Initial inspection of the brain responses time-locked to the stimulus onset (Fig. 1) showed similar brain responses to frequent and rare stimuli up until the time point where they first diverged acoustically (divergence point) and stimulus words and pseudo-words could therefore be recognized. To concentrate on the time period when stimulus-specific recognition could occur, we therefore shortened the epochs (thereby also reducing rejection rate and thus improving signal-to-noise ratio) and timed them to the onset of the final plosion, i.e., the divergence point. After bandpass filtering (1–20 Hz, 12 dB/octave), epoching (−50 to 400 ms) and baseline correction (−50 to 0 ms), we removed all trials with excessive noise (gradient >100 μV/100 ms) separately for each channel. Following this, three types of analysis were used. We first compared the subsets covering the initial and final 25% of the learning session. Notably, these amounted to 40 or fewer trials, which is substantially below the standard auditory ERP studies that typically use in excess of 100 trials for averaging; as we hypothesized that rapid learning could occur within the short time interval, we had to limit the number of trials to see any potential learning effects. To overcome the low signal-to-noise ratio resulting from the inherent small number of trials, we also averaged together data from all midline electrodes where the auditory evoked response is typically maximal (Fz, FCz, Cz, CPz). Mean amplitudes in 20 ms window around the first negative peak (∼120 ms) were extracted and submitted to ANOVAs including the factors stimulus type (word/pseudo-word) and exposure time (early/late in the session).
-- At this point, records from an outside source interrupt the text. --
-- ==== Sys2Proof/Laws/Table.lean ====
section
/-! SUPPORT. The table engine computes remainders: one lemma per function, each as an equation on naturals. -/

namespace Sys2Proof.Machine

theorem crc32_inDomain : Config.crc32.inDomain = true := by decide

/-- Remainder modulo CFE's own generator. -/
abbrev rem32 (a : Nat) : Nat := polymod Config.crc32 a

theorem rem32_lt (a : Nat) : rem32 a < 2 ^ 32 := polymod_lt crc32_inDomain a

theorem rem32_eq {a r : Nat} (hr : r < 2 ^ 32) (h : Cong Config.crc32 a r) : r = rem32 a := eq_polymod crc32_inDomain hr h

theorem rem32_cong (a : Nat) : Cong Config.crc32 a (rem32 a) := polymod_cong _ a

theorem rem32_of_lt {a : Nat} (h : a < 2 ^ 32) : rem32 a = a := (rem32_eq h (Cong.refl a)).symm

theorem rem32_xor (a b : Nat) : rem32 (a ^^^ b) = rem32 a ^^^ rem32 b :=
  (rem32_eq (Nat.xor_lt_two_pow (rem32_lt a) (rem32_lt b)) ((rem32_cong a).xor (rem32_cong b))).symm

/-- A remainder may be taken before a shift. -/
theorem rem32_shiftLeft (a k : Nat) : rem32 (rem32 a <<< k) = rem32 (a <<< k) :=
  (polymod_eq_iff crc32_inDomain).2 ((rem32_cong a).symm.shiftLeft k)

/-- A remainder may be taken of the earlier part of a sum. -/
theorem rem32_shiftLeft_xor (a b k : Nat) : rem32 (rem32 a <<< k ^^^ b) = rem32 (a <<< k ^^^ b) := by
  rw [rem32_xor, rem32_xor, rem32_shiftLeft]

theorem rem32_zero : rem32 0 = 0 := rem32_of_lt (by decide)

/-! ## The bit-serial register -/

theorem crcShift_toNat (v : Word32) : (crcShift v).toNat = xpowStep Config.crc32 v.toNat := by
  have hm : v.msb = v.toNat.testBit 31 := by rw [BitVec.msb_eq_getLsbD_last]; rfl
  have hp : polyReg.toNat = Config.crc32.polyNoTop := by decide
  have hs : (v <<< 1 : Word32).toNat = (v.toNat <<< 1) % 2 ^ Config.crc32.width := BitVec.toNat_shiftLeft
  unfold crcShift xpowStep
  rw [hm, ← hs, ← hp]
  change _ = if v.toNat.testBit 31 = true then _ else _
  split <;> simp

theorem crcShift_rem (v : Word32) : (crcShift v).toNat = rem32 (v.toNat <<< 1) := by
  have h := xpowStep_cong crc32_inDomain (v := v.toNat) v.isLt
  rw [crcShift_toNat]
  exact rem32_eq h.1 h.2

/-- `n` turns of the loop multiply by `x^n` modulo `P`. -/
theorem crcShifts_rem (n : Nat) (v : Word32) : (crcShifts n v).toNat = rem32 (v.toNat <<< n) := by
  induction n generalizing v with
  | zero => exact (rem32_of_lt v.isLt).symm
  | succ n ih => rw [crcShifts, ih, crcShift_rem, rem32_shiftLeft, ← Nat.shiftLeft_add, Nat.add_comm]

/-! ## Tables and steps -/

theorem table0_rem (b : Byte) : (table0 b).toNat = rem32 (b.toNat <<< 32) := by
  have : (b.setWidth 32 <<< 24 : Word32).toNat = b.toNat <<< 24 := by
    have hb := b.isLt
    rw [BitVec.toNat_shiftLeft, BitVec.toNat_setWidth, Nat.mod_eq_of_lt (a := b.toNat) (by omega), Nat.shiftLeft_eq,
      Nat.mod_eq_of_lt (by omega)]
  rw [table0, crcShifts_rem, this, ← Nat.shiftLeft_add]

/-- The top byte and the rest of a register shifted left by 8. -/
theorem shiftLeft8_split (crc : Word32) :
    crc.toNat <<< 8 = (crc <<< 8).toNat ^^^ ((crc.extractLsb' 24 8).toNat <<< 32) := by
  have h : crc.toNat <<< 8 = (crc.extractLsb' 24 8).toNat * 2 ^ 32 + (crc <<< 8).toNat := by
    have := crc.isLt
    rw [BitVec.toNat_shiftLeft, BitVec.extractLsb'_toNat, Nat.shiftRight_eq_div_pow, Nat.shiftLeft_eq]
    omega
  rw [h, shiftLeft_add_eq_xor (crc <<< 8).isLt, Nat.xor_comm]

/-- `update_one_byte(crc, b) = ((crc << 8) ^ (b << 32)) mod P`. -/
theorem updateOneByte_rem (crc : Word32) (b : Byte) :
    (updateOneByte crc b).toNat = rem32 (crc.toNat <<< 8 ^^^ b.toNat <<< 32) := by
  rw [updateOneByte, BitVec.toNat_xor, table0_rem, BitVec.toNat_xor, Nat.shiftLeft_xor_distrib, shiftLeft8_split,
    Nat.xor_assoc, rem32_xor (crc <<< 8).toNat, rem32_of_lt (crc <<< 8).isLt]

theorem table_rem (k : Nat) (b : Byte) : (table k b).toNat = rem32 (b.toNat <<< (32 + 8 * k)) := by
  induction k with
  | zero => exact table0_rem b
  | succ k ih =>
    rw [table, updateOneByte_rem, ih, rem32_shiftLeft_xor, ← Nat.shiftLeft_add]
    simp; congr 1

/-- A 64-bit word as the XOR of its bytes in place. -/
theorem word64_bytes (w : Word64) :
    w.toNat = (w.extractLsb' 56 8).toNat <<< 56 ^^^ (w.extractLsb' 48 8).toNat <<< 48 ^^^
      (w.extractLsb' 40 8).toNat <<< 40 ^^^ (w.extractLsb' 32 8).toNat <<< 32 ^^^ (w.extractLsb' 24 8).toNat <<< 24 ^^^
      (w.extractLsb' 16 8).toNat <<< 16 ^^^ (w.extractLsb' 8 8).toNat <<< 8 ^^^ (w.extractLsb' 0 8).toNat := by
  have h : ∀ k, k < 8 → w.toNat % 2 ^ (8 * k + 8) =
      (w.extractLsb' (8 * k) 8).toNat <<< (8 * k) ^^^ w.toNat % 2 ^ (8 * k) := by
    intro k _
    rw [← shiftLeft_add_eq_xor (Nat.mod_lt _ (Nat.two_pow_pos _)), BitVec.extractLsb'_toNat, Nat.shiftRight_eq_div_pow,
      Nat.pow_add, Nat.mod_mul, Nat.add_comm, Nat.mul_comm (2 ^ (8 * k))]
  have hw : w.toNat = w.toNat % 2 ^ (8 * 7 + 8) := (Nat.mod_eq_of_lt w.isLt).symm
  rw [hw, h 7 (by omega), show 8 * 7 = 8 * 6 + 8 from rfl, h 6 (by omega), show 8 * 6 = 8 * 5 + 8 from rfl, h 5 (by omega),
    show 8 * 5 = 8 * 4 + 8 from rfl, h 4 (by omega), show 8 * 4 = 8 * 3 + 8 from rfl, h 3 (by omega),
    show 8 * 3 = 8 * 2 + 8 from rfl, h 2 (by omega), show 8 * 2 = 8 * 1 + 8 from rfl, h 1 (by omega),
    show 8 * 1 = 8 * 0 + 8 from rfl, h 0 (by omega)]
  simp [Nat.mod_one, Nat.xor_assoc]

theorem lookup8_rem (w : Word64) : (lookup8 w).toNat = rem32 (w.toNat <<< 32) := by
  conv_rhs => rw [word64_bytes w]
  simp only [lookup8, BitVec.toNat_xor, table_rem, Nat.shiftLeft_xor_distrib, ← Nat.shiftLeft_add, rem32_xor]

/-- `Step8(crc, bs) = ((crc << 64) ^ (BE(bs) << 32)) mod P`. -/
theorem step8_rem (crc : Word32) {bs : List Byte} (h : bs.length = 8) :
    (step8 crc bs).toNat = rem32 (crc.toNat <<< 64 ^^^ be bs <<< 32) := by
  have hb : be bs < 2 ^ 64 := by have := be_lt bs; rwa [h] at this
  have hc : (crc.setWidth 64 <<< 32 : Word64).toNat = crc.toNat <<< 32 := by
    have := crc.isLt
    rw [BitVec.toNat_shiftLeft, BitVec.toNat_setWidth, Nat.mod_eq_of_lt (a := crc.toNat) (by omega), Nat.shiftLeft_eq,
      Nat.mod_eq_of_lt (by omega)]
  rw [step8, lookup8_rem, BitVec.toNat_xor, BitVec.toNat_ofNat, Nat.mod_eq_of_lt hb, hc, Nat.shiftLeft_xor_distrib,
    ← Nat.shiftLeft_add, Nat.xor_comm]

/-- The remainder of a register followed by a message, on naturals. -/
def messageRem (c : Nat) (m : List Byte) : Nat := rem32 (c <<< (8 * m.length) ^^^ be m <<< 32)

theorem messageRem_append (c : Nat) (m n : List Byte) : messageRem (messageRem c m) n = messageRem c (m ++ n) := by
  have hl : 8 * m.length + 8 * n.length = 8 * (m.length + n.length) := by ring
  simp only [messageRem, rem32_shiftLeft_xor, be_append, Nat.shiftLeft_xor_distrib, ← Nat.shiftLeft_add, Nat.xor_assoc,
    List.length_append, hl, Nat.add_comm 32]

/-- `update_block` is the message remainder, whatever the sizes of its steps. -/
theorem updateBlock_rem (crc : Word32) (m : List Byte) : (updateBlock crc m).toNat = messageRem crc.toNat m := by
  induction crc, m using updateBlock.induct with
  | case1 crc b0 b1 b2 b3 b4 b5 b6 b7 rest ih =>
    rw [updateBlock, ih, step8_rem crc rfl, show b0 :: b1 :: b2 :: b3 :: b4 :: b5 :: b6 :: b7 :: rest =
      [b0, b1, b2, b3, b4, b5, b6, b7] ++ rest from rfl, ← messageRem_append]
    rfl
  | case2 crc b rest hn ih =>
    rw [updateBlock, ih, updateOneByte_rem, show b :: rest = [b] ++ rest from rfl, ← messageRem_append]
    · simp [messageRem, be]
    · exact hn
  | case3 crc => simp [updateBlock, messageRem, rem32_of_lt crc.isLt]

theorem updateBlock_append (crc : Word32) (m n : List Byte) :
    updateBlock crc (m ++ n) = updateBlock (updateBlock crc m) n := by
  apply BitVec.eq_of_toNat_eq
  rw [updateBlock_rem, updateBlock_rem, updateBlock_rem, messageRem_append]

@[simp] theorem updateBlock_nil (crc : Word32) : updateBlock crc [] = crc := by simp [updateBlock]

theorem updateBlock_one (crc : Word32) (b : Byte) : updateBlock crc [b] = updateOneByte crc b := by
  apply BitVec.eq_of_toNat_eq
  rw [updateBlock_rem, updateOneByte_rem]
  simp [messageRem, be]

theorem updateBlock_eight (crc : Word32) {bs : List Byte} (h : bs.length = 8) : updateBlock crc bs = step8 crc bs := by
  apply BitVec.eq_of_toNat_eq
  rw [updateBlock_rem, step8_rem crc h, messageRem, h]

end Sys2Proof.Machine
end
Our second analysis, aimed at finer-scale temporal changes in the responses over the course of the session, applied linear regression on individual subjects' peak amplitude data obtained from consecutive 10% (i.e., 16 or fewer trials) intervals in both recordings. Having fitted the least-squares line to individual amplitude measurements, we submitted regression coefficients to ANOVAs to verify significance of any differences from zero and between conditions. Matlab 7.0 programming environment (MathWorks) was used for all above operations on the EEG signal; statistical analysis was implemented in Statistica 7 (Statsoft).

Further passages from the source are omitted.